Plastikfrei Einkaufen: ein Samstagmorgen auf dem Markt

Ok, ich gebe zu, morgens war es nicht mehr wirklich. Denn als ich nach meinem Sportkurs auf dem Markt ankam, war es schon 12 Uhr. 😀 Seit längerer Zeit hatte ich es endlich mal wieder auf den Markt geschafft! Seit meinem Auslandsjahr in Frankreich liebe ich Märkte! Auch wenn man unsere deutschen Märkte, nicht mit denen in Frankreich vergleichen kann. In la belle France sind die Märkte deutlich günstiger als die Supermärkte, es gibt Marktschreier, Leute die miteinander feilschen und supergünstige Rabatte kurz vor Marktschluss. Außerdem entdeckt man dort immer wieder neue Gerüche, Geschmäcker und Produkte. In Frankreich auf den Markt zu gehen, ist immer ein Erlebnis. Ein wahres Paradies für Gemüse und Frischobst-Anbeter*innen! Besonders da, wo ich meinen Freiwilligendienst leistete, nämlich in einer kleinen Stadt namens Vienne, südlich von Lyon. Dort gibt es nämlich einen der größten Freiluftmärkte mit über 400 Ständen und Zehntausende Besucher*innen. Es ist wahrlich ein Spektakel und kaum mit dem kleinen Markt hier in Göttingen zu vergleichen. Trotzdem liebe ich es den Samstagmorgen/-vormittag/-mittag dort zu verbringen.
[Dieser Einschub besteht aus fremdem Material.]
-- ==== Sys2Proof/Laws/Inline.lean ====
section
/-! SUPPORT. What an operation called inside a rule (`after`, R16) does, one lemma per operation that rules
call, in terms of the functions of a channel; and the small laws of `updChan` they compose by. -/

namespace Sys2Proof.Machine

/-! `updChan` -/

@[simp] theorem State.chan_updChan (s : State) (c : Chan) (f : Channel → Channel) :
    (s.updChan c f).chan c = f (s.chan c) := by cases c <;> rfl

theorem State.chan_updChan_other (s : State) {c d : Chan} (f : Channel → Channel) (h : d ≠ c) :
    (s.updChan c f).chan d = s.chan d := by cases c <;> cases d <;> first | rfl | exact absurd rfl h

@[simp] theorem State.updChan_updChan (s : State) (c : Chan) (f g : Channel → Channel) :
    (s.updChan c f).updChan c g = s.updChan c fun x => g (f x) := by cases c <;> rfl

@[simp] theorem State.updChan_setChan (s : State) (c : Chan) (x : Channel) (g : Channel → Channel) :
    (s.setChan c x).updChan c g = s.setChan c (g x) := by cases c <;> rfl

@[simp] theorem State.setChan_setChan (s : State) (c : Chan) (x y : Channel) :
    (s.setChan c x).setChan c y = s.setChan c y := by cases c <;> rfl

@[simp] theorem State.updChan_cfg (s : State) (c : Chan) (f : Channel → Channel) :
    (s.updChan c f).cfg = s.cfg := by cases c <;> rfl

@[simp] theorem State.updChan_tips (s : State) (c : Chan) (f : Channel → Channel) :
    (s.updChan c f).tips = s.tips := by cases c <;> rfl

@[simp] theorem State.updChan_fatal (s : State) (c : Chan) (f : Channel → Channel) :
    (s.updChan c f).fatal = s.fatal := by cases c <;> rfl

@[simp] theorem State.tip_updChan (s : State) (c : Chan) (f : Channel → Channel) (i : Nat) :
    (s.updChan c f).tip i = s.tip i := by cases c <;> rfl

@[simp] theorem State.updChan_putChannel (s : State) (c : Chan) (f : Channel → Channel)
    (r : Channel × List TipRecord) : (s.updChan c f).putChannel c r = s.putChannel c r := by
  cases c <;> rfl

@[simp] theorem State.putChannel_updChan (s : State) (c : Chan) (r : Channel × List TipRecord)
    (g : Channel → Channel) : (s.putChannel c r).updChan c g = s.putChannel c (g r.1, r.2) := by
  cases c <;> rfl

@[simp] theorem State.putChannel_tip (s : State) (c : Chan) (r : Channel × List TipRecord) (i : Nat) :
    (s.putChannel c r).tip i = tipAt r.2 i := by cases c <;> rfl

theorem State.updChan_id (s : State) (c : Chan) : s.updChan c id = s := by cases c <;> rfl

theorem State.updChan_congr (s : State) (c : Chan) {f g : Channel → Channel}
    (h : f (s.chan c) = g (s.chan c)) : s.updChan c f = s.updChan c g := by
  simp only [State.updChan, h]

/-! Operations called inside a rule -/

@[simp] theorem after_chSetst (c : Chan) (t : SetTarget) (s : State) :
    after (.chSetst c t) s = s.updChan c (Channel.setState s.cfg t) := by cases c <;> rfl

@[simp] theorem after_ctlEn (c : Chan) (b : Bool) (s : State) :
    after (.ctlEn c b) s = s.updChan c (Channel.ctlEnable b) := by cases c <;> rfl

@[simp] theorem after_dccSet (c : Chan) (d : BitVec 32) (s : State) :
    after (.dccSet c d) s = s.updChan c (Channel.dccSet s.cfg d.toInt) := by cases c <;> rfl

@[simp] theorem after_dccAdv (c : Chan) (s : State) :
    after (.dccAdv c) s = s.updChan c Channel.dccAdv := by cases c <;> rfl

@[simp] theorem after_ctlLoad (c : Chan) (slot : BitVec 8) (s : State) :
    after (.ctlLoad c slot) s = s.updChan c (Channel.ctlLoad (s.tip slot.toNat)) := by cases c <;> rfl

@[simp] theorem after_chIdle (c : Chan) (ms : BitVec 32) (s : State) :
    after (.chIdle c ms) s = s.updChan c (Channel.idle s.cfg ms.toNat) := by cases c <;> rfl

@[simp] theorem after_measUpd (c : Chan) (target : BitVec 16) (s : State) :
    after (.measUpd c target) s = s.updChan c (Channel.measUpd s.cfg s.tips target.toNat) := by
  cases c <;> rfl

@[simp] theorem after_chUpddrive (c : Chan) (s : State) :
    after (.chUpddrive c) s = s.updChan c (Channel.updDrive s.cfg) := by cases c <;> rfl

@[simp] theorem after_chTipsel (c : Chan) (s : State) :
    after (.chTipsel c) s = s.putChannel c ((s.chan c).tipSel s.cfg s.tips) := by cases c <;> rfl

@[simp] theorem after_chSetiron (c : Chan) (t : Iron) (s : State) :
    after (.chSetiron c t) s = s.putChannel c ((s.chan c).setIron s.cfg s.tips t) := by cases c <;> rfl

@[simp] theorem after_chIdent (c : Chan) (raw : BitVec 16) (s : State) :
    after (.chIdent c raw) s = s.putChannel c ((s.chan c).ident s.cfg s.tips raw.toNat) := by
  cases c <;> rfl

@[simp] theorem after_measProc (c : Chan) (m : BitVec 8) (raw : BitVec 16) (s : State) :
    after (.measProc c m raw) s = (s.measProc c m raw).state := by
  show { (s.measProc c m raw).state with ret := s.ret } = _
  unfold State.measProc
  split
  · rfl
  · cases c <;> rfl

@[simp] theorem after_seqNext (s : State) : after .seqNext s = s.seqNext := rfl

@[simp] theorem after_ctrlUpdate (s : State) : after .ctrlUpdate s = s.ctrlUpdate := rfl

@[simp] theorem after_seqBuild (s : State) : after .seqBuild s = s.seqBuild := rfl

@[simp] theorem after_trapFatal (code : FatalCause) (s : State) :
    after (.trapFatal code) s = s.raiseFatal code := rfl

theorem after_chProc (c : Chan) (m : BitVec 8) (raw : BitVec 16) (s : State) :
    after (.chProc c m raw) s = { (s.chProc c m raw).state with ret := s.ret } := rfl

end Sys2Proof.Machine
end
Dieses Mal war ich mit der Mission dort, auch die Plastiktüten an den Marktständen abzulehnen, auch wenn sie mit „Die sind aus Maisstärke!“ angepriesen werden (denn Bioplastik ist nicht ein Allheilmittel und DIE Lösung, aber dazu mehr in einem anderen Blogpost). Mit einer Tragetasche und mehreren Jutebeuteln ausgestattet zog ich also los. Wie vermutet, war es so total einfach dem Plastik hier zu entgehen. Denn wenn mich die Verkäufer*innen schon mit meinen mitgebrachten Beuteln sahen, legten sie mir die Ware schon fast von alleine in meine eigene Tasche!

Wenn ich auf dem Markt einkaufen gehe, versuche ich auch wie im Supermarkt auf regionale Produkte zu setzen. (Natürlich landet auch mal Banane, Orange, Mango oder Papaya in meinem Korb. Denn nur von Äpfeln und Birnen zu leben, ist mir dann doch leider zu einseitig im Winter.)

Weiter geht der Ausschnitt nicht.